Over the past few weeks, there has been a growing sense that the British Pound was on a trajectory towards weakness. Recent developments now suggest that this is almost a certainty.
The week began with a significant development in the United States. Tuesday saw the release of the latest Retail Sales figures, which caught many by surprise as they trended upward. This unexpected surge had a substantial impact on the GBP and the EUR, causing heavy losses against the USD. M/M figures were initially forecasted to come in at 0.2%. However, they ultimately exceeded expectations, registering a 0.6% increase (although this was still a slight dip from the previous reading of 0.9%). This data hints at the persistence of inflationary pressures in the US, suggesting that the story of inflation in the US is far from over.

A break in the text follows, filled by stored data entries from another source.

-- ==== Sys2Proof/Machine/Checksum.lean ====
section
/-! DEFINITION. The diagnostic commands of the checksum unit (41_checksum.md R57 to R60). -/

namespace Sys2Proof.Machine

/-- CRCTAB (R57). -/
def execCrctab (index : Byte) (s : State) : Result :=
  .next (s.respond (s.ct[index.toNat]'index.isLt) 0x00)

/-- CRCEVAL (R58). -/
def execCrceval (acc byte : Byte) (s : State) : Result :=
  .next (s.respond (evaluate s.ct acc byte) 0x00)

/-- The checksum of the first bytes of a buffer, or CERR for a length above 254 (R29, R59, R60). -/
def checksumCommand (m : Memory) (len : Byte) (s : State) : Result :=
  match bufLen len with
  | some n => .next (s.respond (checksumOf s.ct (m.bytes n)) 0x00)
  | none => .next s.raiseCerr

/-- CRCTX (R59). -/
def execCrctx (len : Byte) (s : State) : Result := checksumCommand s.txbuf len s

/-- CRCRX (R60). -/
def execCrcrx (len : Byte) (s : State) : Result := checksumCommand s.rxbuf len s

end Sys2Proof.Machine
end

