/-- Bytes without a 0x7E are dropped in FindStart (44_receive.md R74). -/
theorem rxRun_noise {noise : List Byte} {s : State} (hs : s.pState = .findStart) (hn : ∀ b ∈ noise, b ≠ Config.START) :
    rxRun noise s = .more { s with rxq := if noise = [] then s.rxq else [] } := by
  induction noise generalizing s with
  | nil => rfl
  | cons b rest ih =>
    have hb : b ≠ Config.START := hn b (by simp)
    rw [rxRun_cons_more (s' := { s with rxq := rest }) (by simp [rxStep, hs, rxFindStart, hb]),
      ih (by exact hs) (fun c hc => hn c (by simp [hc]))]
    cases rest <;> rfl

/-- START, id, overhead and an accepted length bring the parser from FindStart to FindPayload (R74 to R77). -/
theorem rxRun_header {s : State} (id ovh len : Byte) (rest : List Byte) (hs : s.pState = .findStart)
    (h1 : 1 ≤ len.toNat) (h2 : len.toNat ≤ 254) :
    rxRun (Config.START :: id :: ovh :: len :: rest) s =
      rxRun rest { s with rxq := rest, pId := id, pOvh := ovh, pLen := len, pCur := 0, pState := .findPayload } := by
  simp [rxRun, rxStep, hs, rxFindStart, rxFindId, rxFindOverhead, rxFindLength, Config.MAX_PAYLOAD, h1, h2]

/-- Payload bytes, no more than the payload lacks (R78, R81). -/
theorem rxRun_payload {s : State} (payload : List Byte) (hs : s.pState = .findPayload) (hl : s.pLen.toNat ≤ 254)
    (h1 : payload ≠ []) (h2 : s.pCur.toNat + payload.length ≤ s.pLen.toNat) :
    rxRun payload s = .more { s with
      rxq := [], rxbuf := storeBytes s.rxbuf s.pCur.toNat payload
      pCur := BitVec.ofNat 8 (s.pCur.toNat + payload.length)
      pState := if s.pCur.toNat + payload.length = s.pLen.toNat then .findChecksum else .findPayload } := by
  induction payload generalizing s with
  | nil => exact absurd rfl h1
  | cons b rest ih =>
    simp only [List.length_cons] at h2
    have hc : (s.pCur + 1).toNat = s.pCur.toNat + 1 := by rw [BitVec.toNat_add]; simp; omega
    have hcur : s.pCur.toNat < Config.RX_CAP := by show _ < 254; omega
    have hstep : rxStep { s with rxq := rest } b = .more { s with
        rxq := rest, rxbuf := s.rxbuf.write s.pCur.toNat b, pCur := s.pCur + 1
        pState := if s.pCur + 1 = s.pLen then .findChecksum else .findPayload } := by
      simp [rxStep, hs, rxFindPayload, hcur]
    rw [rxRun_cons_more hstep]
    cases rest with
    | nil =>
      have e : (s.pCur + 1 = s.pLen) ↔ s.pCur.toNat + 1 = s.pLen.toNat := by rw [← BitVec.toNat_inj, hc]
      have e2 : s.pCur + 1 = BitVec.ofNat 8 (s.pCur.toNat + 1) := by
        apply BitVec.eq_of_toNat_eq; rw [hc, BitVec.toNat_ofNat]; omega
      simp only [rxRun, List.length_cons, List.length_nil, Nat.zero_add, e, storeBytes]
      rw [e2]
    | cons c l =>
      simp only [List.length_cons] at h2
      have hne : ¬ s.pCur + 1 = s.pLen := by rw [← BitVec.toNat_inj, hc]; omega
      rw [ih (s := { s with
          rxq := c :: l, rxbuf := s.rxbuf.write s.pCur.toNat b, pCur := s.pCur + 1
          pState := if s.pCur + 1 = s.pLen then .findChecksum else .findPayload })
        (if_neg hne) hl (by simp) (by simp only [hc, List.length_cons]; omega)]
      simp only [hc, List.length_cons, storeBytes, Nat.add_assoc, Nat.add_comm 1]

end Sys2Proof.Machine
end

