/-! ### ComputeOverhead and OVH (R61, R67) -/

/-- A sentinel index below a legal length fits one byte, so the response is the index itself. -/
theorem setWidth_ofNat_index {i n : Nat} (hn : n ≤ 254) (hi : i < n) :
    BitVec.setWidth 32 (BitVec.ofNat 8 i) = BitVec.ofNat 32 i :=
  BitVec.setWidth_ofNat_of_le_of_lt (by decide) (by omega)

theorem computeOverhead_of_first {m : Memory} {n i : Nat} (hn : n ≤ 254) (hi : i < n) (hs : m.read i = Config.START)
    (hfirst : ∀ j, j < i → m.read j ≠ Config.START) : computeOverhead m n = BitVec.ofNat 8 i := by
  have hscan : firstSentinel m 0 n = some i :=
    firstSentinel_eq_some.2 ⟨⟨Nat.zero_le i, by omega⟩, hs, fun j _ hj => hfirst j hj⟩
  rw [computeOverhead, if_neg (show ¬ n > Config.MAX_PAYLOAD from Nat.not_lt.2 hn), hscan]

theorem computeOverhead_of_none {m : Memory} {n : Nat} (h : 254 < n ∨ ∀ j, j < n → m.read j ≠ Config.START) :
    computeOverhead m n = 0xFF := by
  rcases h with hgt | hfree
  · exact computeOverhead_of_gt m hgt
  · have hscan : firstSentinel m 0 n = none := firstSentinel_eq_none.2 fun j _ hj => hfree j (by omega)
    rw [computeOverhead, hscan, ite_self]

/-- Settles O20, by what the upward scan finds. -/
theorem ovhAnswersTheFirstSentinel : Obligations.OvhAnswersTheFirstSentinel := by
  unfold Obligations.OvhAnswersTheFirstSentinel
  refine ⟨fun a s => ⟨fun i ha hi hs hfirst => ?first, fun h => ?none⟩, fun a => decode_encode (.ovh a),
    fun a b c => raisesCerr_of_bc (by decide) (by decide)⟩
  case first =>
    have hovh := computeOverhead_of_first ha hi hs hfirst
    exact ⟨hovh, by rw [exec, execOvh_eq, hovh, setWidth_ofNat_index ha hi]⟩
  case none =>
    have hovh := computeOverhead_of_none h
    refine ⟨hovh, ?_⟩
    rw [exec, execOvh_eq, hovh]
    rfl

/-! ### FindLastSentinel and LASTS (R62, R68) -/

theorem findLastSentinel_of_last {m : Memory} {n i : Nat} (hn : n ≤ 254) (hi : i < n) (hs : m.read i = Config.START)
    (hlast : ∀ j, i < j → j < n → m.read j ≠ Config.START) : findLastSentinel m n = some i := by
  rw [findLastSentinel, if_neg (show ¬ n > Config.MAX_PAYLOAD from Nat.not_lt.2 hn)]
  exact lastSentinelBelow_eq_some.2 ⟨hi, hs, hlast⟩

theorem findLastSentinel_of_none {m : Memory} {n : Nat} (h : 254 < n ∨ ∀ j, j < n → m.read j ≠ Config.START) :
    findLastSentinel m n = none := by
  rcases h with hgt | hfree
  · exact findLastSentinel_of_gt m hgt
  · rw [findLastSentinel, lastSentinelBelow_eq_none.2 hfree, ite_self]

/-- Settles O21, by what the downward scan finds. -/
theorem lastsAnswersTheLastSentinel : Obligations.LastsAnswersTheLastSentinel := by
  unfold Obligations.LastsAnswersTheLastSentinel
  refine ⟨fun a s => ⟨fun i ha hi hs hlast => ?last, fun h => ?none⟩, fun a => decode_encode (.lasts a),
    fun a b c => raisesCerr_of_bc (by decide) (by decide)⟩
  case last =>
    have hfind := findLastSentinel_of_last ha hi hs hlast
    exact ⟨hfind, by rw [exec, execLasts_of_some hfind, setWidth_ofNat_index ha hi]⟩
  case none =>
    have hfind := findLastSentinel_of_none h
    exact ⟨hfind, execLasts_of_none hfind⟩

/-! ### Destuff (R64) -/

/-- Destuff at a zero inside the buffer: the end of the chain. -/
theorem destuff_of_zero {m : Memory} {start : Byte} (hin : start.toNat < 254) (hz : m.read start.toNat = 0x00) :
    destuff m start = m.write start.toNat Config.START := by
  rw [destuff_eq_walk, destuffWalk_step m hin, if_pos hz]

/-- Destuff at a nonzero entry inside the buffer, which leads on to the index plus the entry. -/
theorem destuff_of_ne_zero {m : Memory} {start : Byte} (hin : start.toNat < 254) (hnz : m.read start.toNat ≠ 0x00) :
    destuff m start =
      destuffWalk 254 (start.toNat + (m.read start.toNat).toNat) (m.write start.toNat Config.START) := by
  rw [destuff_eq_walk, destuffWalk_step m hin, if_neg hnz]

/-- Settles O23: one entry of the walk, and where the entry leads. -/
theorem destuffWalksTheChain : Obligations.DestuffWalksTheChain := by
  unfold Obligations.DestuffWalksTheChain
  refine fun m start => ⟨fun hout => ?outside, destuff_of_zero, fun hin hnz hout => ?leaves, fun hin hnz hnext => ?goesOn⟩
  case outside => rw [destuff_eq_walk, destuffWalk_outside hout]
  case leaves => exact (destuff_of_ne_zero hin hnz).trans (destuffWalk_outside hout)
  case goesOn =>
    have hindex : (start + m.read start.toNat).toNat = start.toNat + (m.read start.toNat).toNat :=
      BitVec.toNat_add_of_lt (by omega)
    rw [destuff_of_ne_zero hin hnz, destuff_eq_walk, hindex]
    rfl

end Sys2Proof.Machine

/-! SEND (43_send.md R69): the frame from its payload, and the command as one record update. -/

namespace Sys2Proof.Machine

/-- The frame SEND builds, for a list that reads as the stuffed payload. -/
theorem State.sendFrame_of_payload {s : State} {len : Byte} {payload : List Byte}
    (hlen : payload.length = clampLen len)
    (hread : ∀ i, (h : i < payload.length) → payload[i] = (stuff s.txbuf (clampLen len)).read i) (id : Byte) :
    s.sendFrame len id = frameBytes id (computeOverhead s.txbuf (clampLen len)) (BitVec.ofNat 8 (clampLen len))
      payload (checksumOf s.ct payload) := by
  rw [State.sendFrame, Memory.bytes_eq hlen fun i h => (hread i h).symm]

/-- SEND stuffs TXBUF, takes the draw, and lets the draw decide what reaches TXQ and what is answered. The draw does
not depend on TXBUF. -/
theorem exec_send_eq (len id : Byte) (s : State) :
    exec (.send len id) s = .next { s with
      txbuf := stuff s.txbuf (clampLen len), txq := s.txq ++ s.nextWrite.reached (s.sendFrame len id)
      responses := s.responses ++ [BitVec.setWidth 32 s.nextWrite.val]
      writeResults := s.dropWrite.writeResults, draws := s.dropWrite.draws } := by
  rw [exec, execSend, State.transportWrite_eq]
  simp only [BitVec.ofNat_eq_ofNat, rspWord_val, State.dropWrite_writeResults, State.dropWrite_draws]
  rfl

In the United Kingdom, the next significant economic event was the release of the CPI inflation figures. These figures were in line with expectations, with the forecast suggesting a 6.6% rate and the actual reading coming in slightly higher at 6.7%, mirroring the previous reading.
On a different note, Jerome Powell, Chairman of the Federal Reserve, delivered a keynote speech that captured the attention of financial markets. Powell acknowledged that inflationary pressures seem to be cooling off, but he maintained the Fed’s commitment to achieving its 2% inflation target. Interestingly, he hinted that a rate hike in November is becoming increasingly unlikely.
Early today, the UK retail figures were published, with the forecast suggesting a modest decline of -0.3%. The actual figure was far less favourable, indicating a more significant drop at -0.9%. This decline implies a slowdown in the UK economy, which, when viewed in conjunction with the persistent CPI figures from earlier in the week, may be seen as a welcome sign by the Bank of England, hinting at a slowdown in inflationary pressures.
Looking ahead, the upcoming week promises to be a busy one. The week commences with the PMI Tuesday with the UK, US and Eurozone posting their latest results. A key indicator of economic health, closely watched for its psychological impact on markets. Notably, the ECB is set to announce its next interest rate decision on Thursday. While it’s widely expected that the ECB will maintain its base rate, any indications regarding potential future rate hikes or cuts will likely induce market volatility.
On the same day, the United States is scheduled to release its latest GDP figures. Powell’s recent comments regarding the necessity of witnessing a drop in growth to curb inflation have increased the significance of this data release. It will be closely monitored to gain insights into the trajectory of the US economy and its potential implications for monetary policy.